To further investigate the regulation of synaptic AMPARs by β3 integrins, we next made use of β3 integrin-deficient mice, which were viable and fertile (Hodivala-Dilke et al., 1999). Hippocampal pyramidal neurons from homozygous (β3−/−) and heterozygous (β3+/−) pups were plated on wild type glial cells. They grew normally in culture and developed morphologies comparable to neurons cultured from wild type littermates (β3+/+). The surface level and distribution of GluR1 and GluR2 subunits were not detectably different in β3−/−, β3+/−, and β3+/+ neurons (Fig 7A). Furthermore, patch clamp recordings revealed no significant differences in passive membrane properties of β3−/−and β3+/− mutant neurons compared to wild type cells (Fig S7C). Similarly, quantal excitatory synaptic transmission was normal in β3−/− and β3+/− cultures relative to β3+/+ cultures: no significant changes were detected for mEPSC amplitude, frequency, and waveform (Fig 7B and Fig S7A&B). The lack of an apparent phenotype suggests that β3 integrins are dispensable for the development and basic function of synapses. However, if β3 integrins are specifically involved in regulating synaptic AMPARs, then echistatin should be ineffective in modifying quantal size in neurons lacking β3 integrins. Indeed, echistatin application had no effect on mEPSC amplitude in β3−/− neurons whereas it reduced quantal size in β3+/− neurons as effectively as in rat cultures (Fig 7C&D; cf. Fig 1). Thus, β3 integrins are necessary for the echistatin-induced reduction in quantal size. To confirm the specific involvement of postsynaptic β3 integrins, we tested whether postsynaptic expression of WTβ3 in β3−/− neurons for 2 days could rescue the effect of echistatin. As shown in Fig 7E, in WTβ3-expressing neurons from β3 integrin-deficient cultures, echistatin reduced mEPSC amplitude (0.76 ± 0.07 of baseline, n=6) to an extent comparable to control mouse β3+/− cultures (0.82 ± 0.03 of baseline, n=5; p=0.40 compared to rescue) and rat cultures (0.82 ± 0.05 of baseline, n=13, p=0.42 compared to rescue). Moreover, postsynaptic expression of the dominant negative CTβ3 in rat cultures was sufficient to prevent the echistatin-dependent reduction in mEPSC amplitude (Fig S8). Taken together, these experiments indicate that postsynaptic β3 integrins are necessary and sufficient for the echistatin-induced down-regulation of synaptic AMPAR currents.

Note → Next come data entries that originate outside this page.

-- ==== Sys2Proof/Machine/Operands.lean ====
section
/-!
DEFINITION. Operand forms: bit reversal (R8), row values and alignment (R84, R172), centering (R157), slot addresses
and row stores (R156), pixels (R178), tile geometry (R131 to R133), palette conversion (R135), back-reference operands
(R65), code point remapping (R168) and charset classes (R83).
-/

namespace Sys2Proof.Machine

/-! ## Bits -/

/-- `rev_8` (R8): bit i of the result is bit 7 - i. -/
def rev8 (x : BitVec 8) : BitVec 8 := x.reverse

/-- `rev_16` (R8). -/
def rev16 (x : BitVec 16) : BitVec 16 := x.reverse

/-- `center(m8)`: a halfwidth row four columns to the right of the left edge of a fullwidth slot (R157). -/
def center (m8 : BitVec 8) : BitVec 16 := m8.setWidth 16 <<< 4

/-- A row of hex digits aligned to the left edge of an `n`-bit row (R172): v << (n - 4 * digits). -/
def leftAligned (n : Nat) (digits : List Nibble) : BitVec n :=
  BitVec.ofNat n (hexValue digits * 2 ^ (n - 4 * digits.length))

/-! ## LZD -/

/-- The copy length of a back-reference: L + 3 (R65). -/
def copyLen (l : Nibble) : BitVec 5 := l.setWidth 5 + BitVec.ofNat 5 Config.lzMinLen

/-! ## TIU -/

/-- `width_tiles(n)` (R131), thresholds from the largest down. -/
def widthTiles (n : Nat) : BitVec 4 := if 64 ≤ n then 8 else if 16 ≤ n then 4 else if 4 ≤ n then 2 else 1

/-- `ceil(x / y)` (R5). -/
def ceilDiv (x y : Nat) : Nat := (x + y - 1) / y

/-- The raster address of the left pixel of tile byte `k`, for a raster `w` tiles wide (R132, R133). -/
def rasterAddr (w k : Nat) : Nat :=
  let t := k / Config.tileBytes
  let r := k % Config.tileBytes / 4
  let b := k % 4
  let x := 8 * (t % w) + 2 * b
  let y := 8 * (t / w) + r
  y * 8 * w + x

/-- `convert(i, c)` (R135, R137): red, green, blue through CHAN_LUT, then alpha, 0 for entry 0 and 255 for the others. -/
def paletteRgba (i : Nat) (r g b : BitVec 5) : List Byte :=
  [Config.chanLut r, Config.chanLut g, Config.chanLut b, if i = 0 then 0 else 255]

/-! ## GBC -/

/-- Record size for a glyph width: 16 up to 8 columns, else 32 (R78). -/
def recSizeOf (width : Nat) : BitVec 6 := if width ≤ 8 then 16 else 32

/-- `slot(cp)` (R156). -/
def Gbc.slot (u : Gbc) (cp : Nat) : Nat := 8 + (cp - u.cpMin.toNat) * u.recSize.toNat

/-- The bytes `put8` stores for a halfwidth row (R156). -/
def rowBytes8 (m8 : BitVec 8) : List Byte := [rev8 m8]

/-- The bytes `put16` stores for a fullwidth row, low byte first (R156). -/
def rowBytes16 (m16 : BitVec 16) : List Byte := [byteOf 0 (rev16 m16), byteOf 1 (rev16 m16)]

/-- Rows stored from row `r` of the slot of `cp` on (R156). -/
def Gbc.putRows (u : Gbc) (cp r : Nat) (rows : List Byte) : Gbc :=
  { u with tbl := u.tbl.store (u.slot cp + r * (u.recSize.toNat / 16)) rows }

/-- The sixteen fullwidth rows of a 32-byte payload: BE16(payload, 2r) (R160). -/
def payloadRows16 : List Byte → List (BitVec 16)
  | b0 :: b1 :: rest => be16 b0 b1 :: payloadRows16 rest
  | _ => []

/-- The record bytes an accepted hex-row line writes, or `none` where the line is skipped for its width (R160). -/
def hexRecord (recSize : BitVec 6) (payload : List Byte) : Option (List Byte) :=
  if payload.length = 16 then
    if recSize = 16 then some (payload.flatMap rowBytes8)
    else some (payload.flatMap fun m8 => rowBytes16 (center m8))
  else if payload.length = 32 ∧ recSize ≠ 16 then some ((payloadRows16 payload).flatMap rowBytes16)
  else none

/-- The bytes a structured-text row writes, or `none` where the row is skipped for its width (R172). -/
def bdfRowBytes (recSize : BitVec 6) (digits : List Nibble) : Option (List Byte) :=
  if digits.length ≤ 2 then
    if recSize = 16 then some (rowBytes8 (leftAligned 8 digits)) else some (rowBytes16 (center (leftAligned 8 digits)))
  else if digits.length ≤ 4 ∧ recSize ≠ 16 then some (rowBytes16 (leftAligned 16 digits))
  else none

/-- The first `n` pixels of a stored row: bit c is column c (R178, R179). -/
def pixels (n : Nat) {m : Nat} (w : BitVec m) : List Byte :=
  (List.range n).map fun c => if w.getLsbD c then 1 else 0

/-- The class of a charset name (R83). -/
def charsetOf (name : List Byte) : Charset :=
  if name = [0x49, 0x53, 0x4F, 0x31, 0x30, 0x36, 0x34, 0x36] then .iso10646
  else if name.take 8 = [0x4A, 0x49, 0x53, 0x58, 0x30, 0x32, 0x30, 0x38] then .jisx0208
  else .unknown

/-- `remap(CHARSET, n)` (R168); 0 means skip. With no usable charset there is no remap: R167 raises before it. -/
def remap (c : Charset) (n : BitVec 32) : BitVec 16 :=
  if 0xFFFF < n.toNat then 0
  else
    match c with
    | .iso10646 => n.setWidth 16
    | .jisx0208 =>
      let hi := byteOf 1 n
      let lo := byteOf 0 n
      if lo < 0x21 ∨ 0x7E < lo then 0
      else if hi < 0x21 ∨ 0x7E < hi then 0
      else
        match Config.jis0208 hi lo with
        | some u => u.val
        | none => 0
    | .none | .unknown => 0

/-- The code point an ENCODING line selects, 0 for "skip" (R167, R169). -/
def selectCp (u : Gbc) (code : Option (BitVec 32)) : BitVec 16 :=
  match code with
  | none => 0
  | some n =>
    let cp := remap u.charset n
    if cp ≠ 0 ∧ u.cpMin.toNat ≤ cp.toNat ∧ cp.toNat ≤ u.cpMax.toNat then cp else 0

/-! ## SSR -/

/-- The bytes of a sector, from its fields (R90). -/
def sectorBytes (data : List Byte) (index : BitVec 16) (undescribed : BitVec 48) (counter : BitVec 32) : List Byte :=
  encode (.secTrailer data index undescribed counter)

end Sys2Proof.Machine
end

Thus far our findings identify the contribution of postsynaptic β3 integrins in regulating synaptic strength and AMPAR subunit composition. We next asked whether β3 integrins could play a role in activity-dependent changes in synaptic strength at mature synapses. Such a function for this particular integrin subtype has not been explored to date. Notably, homeostatic synaptic plasticity induced by chronic modifications of neuronal network activity scales quantal size by changing the abundance and composition of AMPARs (O'Brien et al., 1998; Sutton et al., 2006; Thiagarajan et al., 2005; Turrigiano et al., 1998; Wierenga et al., 2005). However, the underlying molecular mechanisms are still poorly understood. In order to determine whether integrins are involved in synaptic scaling, we first examined if the surface expression of endogenous integrins are affected by chronic changes in neuronal network activity. Live antibody labeling revealed significant changes in the level of β3 but not β1 integrins in response to chronic treatments with bicuculline or tetrodotoxin (TTX) to enhance or reduce network activity, respectively. TTX was especially effective in increasing β3 surface levels (Fig 8A&B). The effect developed gradually over 24 h (Fig 8C) without a detectable change in total protein expression (Fig 8D).
Next, we wanted to gain an insight into how chronic changes in network activity modified surface expression of β3 integrins. Recently, synaptic scaling induced by TTX has been shown to require the progressive accumulation in the extracellular medium of tumor-necrosis factor-α (TNFα) derived from glia (Stellwagen and Malenka, 2006). Interestingly, exposure to TNFα is known to increase αVβ3 integrin levels in non-neuronal cells (Gao et al., 2002; Hynes, 2002). We therefore examined whether TNFα affected surface expression of β3 integrins in hippocampal pyramidal neurons. Acute treatment with TNFα, within 20 min, increased β3 levels nearly as much as chronic incubation with TTX (~23% vs. ~28% increase, Fig 8E&F), and the enhancement was maintained at least up to 12 h of TNFα treatment. Therefore, TNFα is a plausible candidate for mediating the observed increase in surface β3 integrins upon activity deprivation by TTX.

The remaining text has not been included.